**WORK TO BE COMPLETED:**
Reproduce, please, only the lines from the first line below to the line containing "def Statement (i", inclusive.

**EXTRACTED ENTRIES:**

--- START ---

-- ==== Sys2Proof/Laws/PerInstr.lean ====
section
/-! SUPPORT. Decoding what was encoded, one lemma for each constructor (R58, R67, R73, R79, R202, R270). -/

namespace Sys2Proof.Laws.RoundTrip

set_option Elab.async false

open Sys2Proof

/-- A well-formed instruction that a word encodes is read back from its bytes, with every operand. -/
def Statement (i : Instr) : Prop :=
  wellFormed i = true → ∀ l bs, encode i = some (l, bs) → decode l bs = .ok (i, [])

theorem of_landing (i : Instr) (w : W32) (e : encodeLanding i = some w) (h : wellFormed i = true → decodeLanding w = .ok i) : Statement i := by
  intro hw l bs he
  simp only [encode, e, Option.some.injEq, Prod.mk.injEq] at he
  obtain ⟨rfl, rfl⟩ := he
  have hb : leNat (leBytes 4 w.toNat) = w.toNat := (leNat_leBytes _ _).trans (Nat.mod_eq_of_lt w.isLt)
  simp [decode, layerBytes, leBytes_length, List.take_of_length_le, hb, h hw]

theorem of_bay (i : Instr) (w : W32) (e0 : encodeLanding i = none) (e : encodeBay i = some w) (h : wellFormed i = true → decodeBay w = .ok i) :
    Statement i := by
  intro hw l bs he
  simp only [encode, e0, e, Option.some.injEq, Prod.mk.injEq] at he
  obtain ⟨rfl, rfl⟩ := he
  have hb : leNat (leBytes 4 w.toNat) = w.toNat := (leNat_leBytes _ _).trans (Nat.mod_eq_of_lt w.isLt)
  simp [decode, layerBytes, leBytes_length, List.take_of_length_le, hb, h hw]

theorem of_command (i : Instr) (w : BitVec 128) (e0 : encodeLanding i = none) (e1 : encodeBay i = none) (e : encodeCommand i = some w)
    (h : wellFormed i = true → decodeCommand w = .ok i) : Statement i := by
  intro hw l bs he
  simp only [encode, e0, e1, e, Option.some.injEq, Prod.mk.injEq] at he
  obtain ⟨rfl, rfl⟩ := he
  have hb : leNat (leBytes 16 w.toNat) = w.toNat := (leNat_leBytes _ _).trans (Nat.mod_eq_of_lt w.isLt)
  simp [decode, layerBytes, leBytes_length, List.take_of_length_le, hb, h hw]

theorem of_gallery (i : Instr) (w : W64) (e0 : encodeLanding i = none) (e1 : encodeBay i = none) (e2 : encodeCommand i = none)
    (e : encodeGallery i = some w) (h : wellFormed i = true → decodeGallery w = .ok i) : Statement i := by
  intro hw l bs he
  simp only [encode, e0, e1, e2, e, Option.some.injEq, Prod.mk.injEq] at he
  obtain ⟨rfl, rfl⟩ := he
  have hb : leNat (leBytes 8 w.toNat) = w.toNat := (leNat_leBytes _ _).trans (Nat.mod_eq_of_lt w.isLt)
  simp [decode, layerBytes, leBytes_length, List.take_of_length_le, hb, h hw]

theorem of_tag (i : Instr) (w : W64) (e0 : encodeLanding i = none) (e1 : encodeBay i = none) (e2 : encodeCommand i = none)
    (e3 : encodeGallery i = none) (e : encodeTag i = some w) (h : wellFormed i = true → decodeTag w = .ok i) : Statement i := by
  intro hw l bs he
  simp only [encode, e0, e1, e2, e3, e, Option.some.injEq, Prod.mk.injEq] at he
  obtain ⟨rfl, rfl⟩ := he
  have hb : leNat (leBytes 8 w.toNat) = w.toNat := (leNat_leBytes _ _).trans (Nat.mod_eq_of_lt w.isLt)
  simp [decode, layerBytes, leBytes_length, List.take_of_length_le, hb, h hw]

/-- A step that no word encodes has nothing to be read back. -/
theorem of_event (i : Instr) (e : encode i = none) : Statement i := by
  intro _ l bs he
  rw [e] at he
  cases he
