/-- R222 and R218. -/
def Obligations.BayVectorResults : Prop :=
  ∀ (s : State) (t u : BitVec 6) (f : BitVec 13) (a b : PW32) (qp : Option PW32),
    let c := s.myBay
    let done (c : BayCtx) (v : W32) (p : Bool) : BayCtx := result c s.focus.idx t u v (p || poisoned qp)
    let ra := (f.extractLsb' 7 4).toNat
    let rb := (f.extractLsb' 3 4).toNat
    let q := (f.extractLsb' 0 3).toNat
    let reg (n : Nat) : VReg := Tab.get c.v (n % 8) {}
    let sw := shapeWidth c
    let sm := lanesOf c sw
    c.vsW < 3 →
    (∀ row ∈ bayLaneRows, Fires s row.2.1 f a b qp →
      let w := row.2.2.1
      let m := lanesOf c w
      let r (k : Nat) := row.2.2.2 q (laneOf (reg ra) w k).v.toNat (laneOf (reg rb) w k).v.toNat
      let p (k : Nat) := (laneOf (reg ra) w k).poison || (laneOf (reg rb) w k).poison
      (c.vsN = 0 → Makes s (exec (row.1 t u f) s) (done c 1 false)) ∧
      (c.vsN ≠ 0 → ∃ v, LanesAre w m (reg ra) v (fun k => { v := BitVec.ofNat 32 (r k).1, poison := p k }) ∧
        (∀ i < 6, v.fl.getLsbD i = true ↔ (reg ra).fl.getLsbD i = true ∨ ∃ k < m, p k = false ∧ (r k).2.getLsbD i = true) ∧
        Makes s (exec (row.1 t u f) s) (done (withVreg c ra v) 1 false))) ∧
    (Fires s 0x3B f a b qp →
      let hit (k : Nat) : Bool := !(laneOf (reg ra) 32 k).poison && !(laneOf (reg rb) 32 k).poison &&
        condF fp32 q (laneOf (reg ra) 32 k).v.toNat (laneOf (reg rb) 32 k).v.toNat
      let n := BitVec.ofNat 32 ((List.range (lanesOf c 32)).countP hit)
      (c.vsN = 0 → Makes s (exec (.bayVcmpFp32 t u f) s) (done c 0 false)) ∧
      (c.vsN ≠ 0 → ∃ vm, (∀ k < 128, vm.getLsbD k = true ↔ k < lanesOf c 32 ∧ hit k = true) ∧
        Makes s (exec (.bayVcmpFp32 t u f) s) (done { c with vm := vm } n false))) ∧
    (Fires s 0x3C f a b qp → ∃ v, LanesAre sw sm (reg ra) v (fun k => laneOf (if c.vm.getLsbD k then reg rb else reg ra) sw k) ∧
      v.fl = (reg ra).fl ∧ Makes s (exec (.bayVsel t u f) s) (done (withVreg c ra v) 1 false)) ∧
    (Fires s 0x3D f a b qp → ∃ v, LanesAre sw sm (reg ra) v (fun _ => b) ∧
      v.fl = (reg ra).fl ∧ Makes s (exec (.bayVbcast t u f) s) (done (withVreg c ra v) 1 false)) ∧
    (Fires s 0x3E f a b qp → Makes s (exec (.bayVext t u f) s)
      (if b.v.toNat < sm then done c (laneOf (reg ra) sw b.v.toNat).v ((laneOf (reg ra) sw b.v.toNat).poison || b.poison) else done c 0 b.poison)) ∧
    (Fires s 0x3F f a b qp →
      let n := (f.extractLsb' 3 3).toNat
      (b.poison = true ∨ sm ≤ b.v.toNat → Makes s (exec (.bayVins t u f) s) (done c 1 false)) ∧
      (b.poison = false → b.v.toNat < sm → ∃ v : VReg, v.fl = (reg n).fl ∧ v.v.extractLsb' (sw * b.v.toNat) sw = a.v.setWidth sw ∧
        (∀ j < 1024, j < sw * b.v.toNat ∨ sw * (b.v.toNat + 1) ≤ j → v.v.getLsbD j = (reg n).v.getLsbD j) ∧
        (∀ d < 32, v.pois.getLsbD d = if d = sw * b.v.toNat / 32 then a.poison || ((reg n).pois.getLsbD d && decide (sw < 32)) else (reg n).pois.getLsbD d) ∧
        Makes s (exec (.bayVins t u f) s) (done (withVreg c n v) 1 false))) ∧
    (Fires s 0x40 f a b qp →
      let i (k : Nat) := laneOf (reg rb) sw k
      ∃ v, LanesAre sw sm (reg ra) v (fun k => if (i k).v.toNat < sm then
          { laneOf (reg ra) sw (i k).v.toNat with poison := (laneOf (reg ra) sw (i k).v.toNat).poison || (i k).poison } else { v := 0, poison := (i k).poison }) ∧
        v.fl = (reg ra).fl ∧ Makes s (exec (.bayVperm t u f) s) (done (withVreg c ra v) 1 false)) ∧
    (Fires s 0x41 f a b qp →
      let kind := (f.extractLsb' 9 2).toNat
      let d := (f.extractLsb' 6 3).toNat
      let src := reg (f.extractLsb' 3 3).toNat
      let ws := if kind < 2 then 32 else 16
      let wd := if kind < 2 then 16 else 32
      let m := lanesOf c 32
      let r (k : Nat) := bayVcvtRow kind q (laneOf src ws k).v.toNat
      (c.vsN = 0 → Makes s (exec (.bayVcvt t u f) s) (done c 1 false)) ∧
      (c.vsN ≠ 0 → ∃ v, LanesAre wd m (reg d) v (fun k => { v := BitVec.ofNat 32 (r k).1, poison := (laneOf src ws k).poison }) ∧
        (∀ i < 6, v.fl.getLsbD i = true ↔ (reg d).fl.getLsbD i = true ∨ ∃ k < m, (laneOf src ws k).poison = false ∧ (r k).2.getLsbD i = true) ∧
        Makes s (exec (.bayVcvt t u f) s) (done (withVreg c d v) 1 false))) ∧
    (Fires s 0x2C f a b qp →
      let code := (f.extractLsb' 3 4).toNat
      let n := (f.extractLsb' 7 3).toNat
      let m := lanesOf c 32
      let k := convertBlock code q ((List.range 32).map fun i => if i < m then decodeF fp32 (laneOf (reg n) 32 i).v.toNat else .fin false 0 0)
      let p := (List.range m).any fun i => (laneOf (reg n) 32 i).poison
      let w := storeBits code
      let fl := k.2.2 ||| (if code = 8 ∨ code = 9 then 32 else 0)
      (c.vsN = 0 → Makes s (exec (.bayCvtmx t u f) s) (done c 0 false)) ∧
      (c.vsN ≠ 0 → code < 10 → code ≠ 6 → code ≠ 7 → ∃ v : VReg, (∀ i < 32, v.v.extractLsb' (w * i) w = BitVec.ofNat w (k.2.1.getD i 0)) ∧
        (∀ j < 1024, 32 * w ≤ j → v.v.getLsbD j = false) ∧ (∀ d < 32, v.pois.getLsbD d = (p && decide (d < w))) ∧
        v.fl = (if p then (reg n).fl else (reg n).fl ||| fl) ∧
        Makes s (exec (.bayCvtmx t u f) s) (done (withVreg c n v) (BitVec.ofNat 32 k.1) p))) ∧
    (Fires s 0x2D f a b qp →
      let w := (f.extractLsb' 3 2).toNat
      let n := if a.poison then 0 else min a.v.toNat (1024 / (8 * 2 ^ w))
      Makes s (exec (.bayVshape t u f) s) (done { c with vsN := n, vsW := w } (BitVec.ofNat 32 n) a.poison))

--- END ---

**WORKED SOLUTION:**
-- ==== Sys2Proof/Laws/PerInstr.lean ====
section
/-! SUPPORT. Decoding what was encoded, one lemma for each constructor (R58, R67, R73, R79, R202, R270). -/

namespace Sys2Proof.Laws.RoundTrip

set_option Elab.async false

open Sys2Proof

/-- A well-formed instruction that a word encodes is read back from its bytes, with every operand. -/
def Statement (i : Instr) : Prop :=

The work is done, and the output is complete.